I hear that Big Mama IS openin' up some apartments in Cairo soon, and dat there will be more to see than just those lousy pyramids. I hear there'll be some work shoe shopping for Big Mama, or maybe she'll just have you bozos sweepin' out the catacombs so's she can let da Sleuth Brat loose down there. Not exactly my idea of a dishonest day's work, but whatever it is, I'm sure I'll get plenty of business cleaning up da fallout.

Until that time I will be steerin a wide berth, wid the occasional visit to the catacombs. After all da basement 'is' getting kinda full...

On to Cordelia Falco who asks:


I've never believed in this whole 'forgotten birthday' motive malarkey. What's the real deal there?

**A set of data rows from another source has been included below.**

/-- COPY_CHUNK_LANDS (R428 to R435). -/
def dueCopyChunkLands (id n : Nat) (s : State) : Option State :=
  match s.copies.find? (fun k => k.id == id) with
  | none => none
  | some k =>
    let lane := match k.kind with | .cpy16 _ => true | _ => false
    if lane || k.saved then none
    else if k.refused then some (copyFail s k)
    else if !(k.chunks.contains n) || k.waits.any (fun x => x.1 == n) || (getKey n k.wout).isSome || awaitsWindow k.asked k.got then
      none
    else some (moveChunk s k n)

/-- COPY_CHUNK_LANDS, which takes place where it is due. -/
def execCopyChunkLands (id n : Nat) (s : State) : Host.Outcome State Fault Refusal := takes s (dueCopyChunkLands id n s)

/-- A window WRITE of a copy's chunk is acknowledged (R429, R497). -/
def copyWriteAck (s : State) (id n : Nat) : State :=
  match s.copies.find? (fun k => k.id == id) with
  | none => s
  | some k =>
    match getKey n k.wout with
    | some m =>
      if m ≤ 1 then chunkDone s { k with wout := k.wout.filter (fun x => !(x.1 == n)) } n
      else setCopy s { k with wout := putKey n (m - 1) k.wout }
    | none => s

/-! ## CPY and CPYMX (R423 to R432) -/

/-- The origin of a box (R423). -/
def boxOrigin (d : List DWord) : List Int :=
  let a := getAt 0 d 1
  let b := getAt 0 d 3
  [(a.setWidth 32).toInt, ((a >>> 32).setWidth 32).toInt, ((b >>> 32).setWidth 16).toInt, ((b >>> 48).setWidth 16).toInt]

/-- A descriptor's fields. -/
def dRoute (d : List DWord) : Nat := field (getAt 0 d 0) 63 62
def dTns (d : List DWord) : Bool := (getAt 0 d 0).getLsbD 61
def dTid (d : List DWord) : Nat := field (getAt 0 d 0) 39 32
def dSync (d : List DWord) : Nat := field (getAt 0 d 3) 31 0

/-- The scratchpad offset that a descriptor names, or the header H. -/
def dScr (d : List DWord) : Nat :=
  if dRoute d = 2 ∧ dTns d = false then field (getAt 0 d 1) 31 0 else field (getAt 0 d 2) 31 0

/-- The byte count of a descriptor (R424). -/
def dBytes (d : List DWord) (im : List Byte) : Nat := if dTns d then boxBytes im else field (getAt 0 d 0) 31 0

/-- The first value of a list that is no multiple of its alignment. -/
def firstOff (xs : List (Nat × Nat)) : Option Nat := (xs.find? (fun x => x.1 % x.2 != 0)).map (fun x => x.1)

/-- The causes of R426 from order 3 on, for CPY and CPYMX (R431): cause and FADDR (R526). (assumption 36, DEDUCED) -/
def copyCause (s : State) (w : Warp) (mx : Bool) (d cmd : List DWord) (im : List Byte) : Option (Cause × Nat) :=
  let r := dRoute d
  let tns := dTns d
  let n := dBytes d im
  let mems := if tns then [] else (if r = 2 then [] else [(getAt 0 d 1).toNat]) ++ (if 2 ≤ r then [(getAt 0 d 2).toNat] else [])
  let scrs := if r = 0 ∨ r = 2 then [dScr d] else []
  let y := dSync d
  let syncs := if y = 0xFFFFFFFF then [] else [y]
  let hdrs := if r = 1 then [dScr d] else []
  if !(streamRights s w) then some (.streamRights, 0)
  else if tns && (r == 3 || !(tValid im) || (tFmt im == 9 && decide (getAt 0 (boxOrigin d) 0 % 2 ≠ 0))) then some (.tensorId, 0)
  else if mx && decide (2 ≤ field (getAt 0 cmd 0) 63 62) then some (.tileState, 0)
  else
    match mems.find? (fun a => decide (2 ^ 57 ≤ a)) with
    | some a => some (.translation, a)
    | none =>
      match firstOff ((mems ++ scrs).map (fun a => (a, 16)) ++ (if tns then [] else [(n, 16)]) ++ syncs.map (fun a => (a, 8)) ++
          hdrs.map (fun a => (a, 16))) with
      | some a => some (.misaligned, a)
      | none =>
        match rangeOver (scrLenOf s w) (scrs.map (fun a => (a, n)) ++ syncs.map (fun a => (a, 8)) ++ hdrs.map (fun a => (a, 16))) with
        | some a => some (.protection, a)
        | none => if mx && decide (2 ≤ r) then some (.protection, 0) else none

/-- The bulk copies that hold an entry of a core (R436). -/
def bulkUsed (s : State) (core : Nat) : Nat :=
  (s.copies.filter (fun k => k.core == core && !k.saved && (match k.kind with | .cpy16 _ => false | _ => true))).length

/-- The lane entries in use on a core (R436). -/
def lanesUsed (s : State) (core : Nat) : Nat :=
  (s.copies.filter (fun k => k.core == core && !k.saved && (match k.kind with | .cpy16 _ => true | _ => false))).length

/-- Starts a bulk copy that has passed its tests: its entry, its batch, its chunks, its follow-on's place. With nothing to
move it is complete at once (R424). -/
def startCopy (s : State) (w : Warp) (k : Copy) : State × Warp :=
  let k := { k with chunks := chunksOf k }
  if k.chunks.isEmpty then
    (match k.kind, k.blk.bind (blockFind s k.ctx) with
     | .cpymx, some b => setBlock s { b with follows := b.follows ++ [⟨k.id, w.num, field (getAt 0 k.cmd 0) 63 62, (getAt 0 k.cmd 0).setWidth 32, getAt 0 k.cmd 1, 0, true⟩] }
     | _, _ => s, w)
  else
    let w := joinBatch w 1
    let s := { s with copies := s.copies ++ [k] }
    (match k.kind, k.blk.bind (blockFind s k.ctx) with
     | .cpymx, some b => setBlock s { b with follows := b.follows ++ [⟨k.id, w.num, field (getAt 0 k.cmd 0) 63 62,
         (getAt 0 k.cmd 0).setWidth 32, getAt 0 k.cmd 1, if k.route = 1 then k.scr else 0, false⟩] }
     | _, _ => s, w)

/-- The copy of a descriptor, its scratchpad side and sync word as given. -/
def makeCopy (s : State) (w : Warp) (mx : Bool) (d cmd : List DWord) (im : List Byte) (scr total : Nat) (sync : Option Nat)
    (slot : Option (Nat × Nat)) : Copy :=
  { id := s.fresh, ctx := w.ctx, warp := w.num, blk := w.blk, core := w.core, kind := if mx then .cpymx else .cpy
    batch := w.openb, desc := d, cmd := cmd, route := dRoute d, scr := scr, src := getAt 0 d 1, dst := getAt 0 d 2
    len := dBytes d im, total := total, sync := sync, image := if dTns d then im else [], org := boxOrigin d, slot := slot
    issue := s.fresh }

/-- What a Carousel claim comes to (R415, R430). -/
inductive Claim where
  | full
  | tooLong
  | ok (b : Block) (scr total sync idx : Nat)
  deriving DecidableEq, Repr

/-- Claims a slot of the ring at H for a copy of n bytes. -/
def ringClaimFor (b : Block) (h n : Nat) : Claim :=
  let claim := ringClaim b h
  if ringN b h ≤ (claim + 65536 - ringRd b h) % 65536 then .full
  else if ringSlotb b h * 64 < n then .tooLong
  else .ok (ringPut b h (ringRd b h) (ringTake b h) (ringWr b h) (claim + 1)) (slotData b h claim) (ringSlotb b h * 64)
    (slotWord b h claim) claim

/-- Whether a copy waits for an acquire or a fence in force (R200, R276, R279): one of a range holds a linear copy where it touches
it, and every tensor copy. -/
def copyHeld (w : Warp) (d : List DWord) (im : List Byte) : Bool :=
  if dTns d then w.acq.isSome || w.rel.any (fun q => q.holds.isSome)
  else memHeld w [(getAt 0 d 1).toNat] (dBytes d im) || memHeld w [(getAt 0 d 2).toNat] (dBytes d im)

Well Miss Falco, what can I say...

I could tells you that I am coverin' up some truly evil things. That for example, Isador Smith's real motive for killin' his brother William was to collect on da life insurance, or coz William was a bit too shifty with his hands round Isador's old lady, but in reality, sometimes da truth is more disturbin' than da lie.

A forgotten birthday can stabs at your heart deeper than any switchblade. (That I add, I may or may not be carryin on my person) And dare I say it (and excuse me while I gag a little) love is a funny, fickle thing, am I right?! Some of us can shake off da little things: missed birthdays, anniversaries, and da like, and some of us well we takes a rusty ice pick and... I leaves the rest to yer collective imaginations.

So Cordelia sometimes you just have to take things at face value, and if youse happen to forget a loved one's birthday, remember to hide the steak knives before you go to bed that night.

Speakin', as we were, of meat, Oscar Meyer wants to know:

Can you cut me a deal on FA prices?

Oscar, those in the know got at least two ways to get a deal on my fees. An' I gots expensive tastes. So if you ain't gonna read between the lines on the boards, or answer me when I axe you for a deal on bologna, I ain't gonna do you no favors neither.